No, this is not a post about The Patty Duke Show, though the thought did prompt my mind to wander
back to that sitcom relic of the 1960s.
In this case, I’m thinking of a pair of reports found in the
Lafayette, Indiana, Sunday
Record on April 25, 1915. There, to start it all off, on page eight in the sixth column, was a typical birth announcement:
A son was born to Mr. and Mrs. Lyman Fulk, of Bloomington, Ind. Mr. Fulk is a former resident of Lafayette, and is the son of the late Homer Fulk.

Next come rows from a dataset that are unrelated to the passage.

-- ==== Sys2Proof/Tests/Slice0.lean ====
section
/-!
SUPPORT. The model's own tests: ill-formed commands are refused, program words written out from the spec's encoding tables read as the
instructions they stand for, one step on small states, and, for every statement with hypotheses, concrete states and operands that meet
them: witness_<Name> shows the hypotheses of each clause of Obligations.<Name> together.
-/

namespace Sys2Proof.Tests

open Sys2Proof Sys2Proof.Machine

set_option Elab.async false

/-! ### Small states -/

/-- A chip in a mode, a million ticks on, with its timeline aligned and its supplies good. -/
def chipIn (m : Mode) : Chip :=
  { Chip.reset with
    clk := 1000000
    md := { Modes.reset with mode := m }
    tl := { Timeline.reset with gt := 1000000, counting := true, state := 3 } }

/-- Fields written. -/
def put (l : List (Field × Nat)) (c : Chip) : Chip := l.foldl (fun c p => wr p.1 p.2 c) c

/-- A state with no command waiting. -/
def st (c : Chip) : State := { pending := [], chip := c }

/-- Words laid in memory. -/
def lay (a : Nat) (ws : List Word) (c : Chip) : Chip :=
  { c with mem := memPut c.mem a (ws.flatMap (fun w => leBytes 8 w.toNat)) }

/-- Engine 1 runs and stands at an instruction at address 5; buffer 2 has BASE 40 and LEN 8. -/
def engAt (x : Engine) (i : DxeInstr) : State :=
  st (put [(P.dxeDxeRun 1, 1), (P.dxeCbBase 1 2, 40), (P.dxeCbLen 1 2, 8)]
    (setEng 1 { x with pc := 5 } (lay (0x01E00000 + 0x8000 + 40) [encodeDxe i] (chipIn .run))))

/-- An engine with numbers in its registers. -/
def regs : Engine :=
  { Engine.reset with g := [(1, 0x7FFFFFFFFFFFFFFF), (2, 3), (3, 0xFFFFFFFFFFFFFFFE), (4, 0x0000000500000007)], p := [(2, 7)],
                      a := [(1, 0x00000000000100)], msg := 77 }

/-- A result of channel 7 of engine 1. -/
def result : Result :=
  { c := 7, w := 1, i := -3, q := 9, aborted := false, kchg := true, split := false, conv := true, sat := false, endGt := 999000, sq := 3, entered := 999100 }

/-- The state with its chip changed. -/
def on_ (s : State) (f : Chip → Chip) : State := st (f s.chip)

/-- A group in ADAPT. -/
def adapt (id : Nat) (c : Chip) : Chip :=
  match groupOfId id with
  | some g => { c with mb := { c.mb with adapt := groupKey g :: c.mb.adapt } }
  | none => c

/-- GT is gt. -/
def gtAt (gt : Nat) (c : Chip) : Chip := { c with tl := { c.tl with gt := gt } }

/-- The mode is m. -/
def inMode (m : Mode) (c : Chip) : Chip := { c with md := { c.md with mode := m } }

/-- A window of engine 1's channel 7, slot 1, of sequencer 2's shot 3. -/
def window : Window :=
  { ch := 19, w := 1, start := 999900, stop := 1000000, sq := 2, shot := 3, accI := 1000, accQ := 0, idx := 0, stamp := 0, kchg := false,
    sw := none, conv := true, aborted := false, due := none }

/-- The windows that are open or wait for their entry. -/
def windows (l : List Window) (c : Chip) : Chip := { c with rin := { c.rin with windows := l } }

/-- Sequencer 2 stands at an instruction at address 6, first issued `ago` ticks ago. -/
def sqAt (x : Sequencer) (ago : Nat) (i : SqInstr) : State :=
  st (setSq 2 { x with issuing := true, pc := 6, first := 1000000 - ago } (lay (sqProgAddr 2 6) [encodeSq i] (chipIn .run)))

/-- A sequencer whose time cursor is 100 ticks ahead, with a shot behind it. -/
def sq : Sequencer := { Sequencer.reset with cursor := 1000100, lastShot := some 1000040, shotsPosted := 4, s := [(3, 0xF4300)] }

/-- A slot of sequencer 2's shot 3 at a GT. -/
def slotOf (kind op0 time : Nat) : Slot :=
  { time := time, kind := kind, lane := 1, rep := false, lb := false, sel := 0, op1 := 0, op0 := op0, shot := 3, posted := 999000,
    boundary := 999500 }

/-- A latched slot that acts now, on what it is bound to. -/
def latchedOf (kind op : Nat) (b : Bind) : Latched :=
  { slot := slotOf kind op 1000000, op := op, bind := b, lateOnly := false, at_ := 1000000 }

/-- Sequencer 2 holds a latched slot. -/
def act (l : Latched) (c : Chip) : State := st (setSq 2 { sq with latched := [l] } c)

/-- Bound to nothing. -/
def free : Bind := { kind := 0, tone := none, chan := none }

/-- Shelf k is VALID, 64 samples long. -/
def shelf (k : Nat) (c : Chip) : Chip := put [(P.shelfLength k, 64), (P.shelfState k, shelfValid)] c

/-- Sequencer 2's lane 1 is bound to FLX port 3. -/
def flux (c : Chip) : Chip := put [(P.sqKind 2 1, 3), (P.sqTport 2 1, 3), (P.flxPortEn 3, 1)] c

While the birth announcement was for a child born to a
Bloomington couple living nearly one hundred miles away from Lafayette, as we’ve
already discovered, proud papa Lyman Fulk had several ties to Lafayette—among them
being, in addition to his former residency, his relationship to the Michael and
Bridget Kelly Creahan family, of whom his aunt Anna Quinlisk and uncle John
Creahan still lived in the area.
There are a couple interesting details about this
announcement.
The first detail, if you were reading the newspaper column
yourself, would likely jump off the page and grab you—if you knew anything about this extended family tree. That detail also happened to be
a birth announcement, but it was the particulars that caught my eye—again, it was one that was filed about proud
parents living far from Lafayette.
And its placement happened to be the very next entry in the same column as the previous birth
announcement.
Born, to Mr. and Mrs. Charles Creahan, of Chicago, a son. The father is the son of Mr. and Mrs. John E. Creahan.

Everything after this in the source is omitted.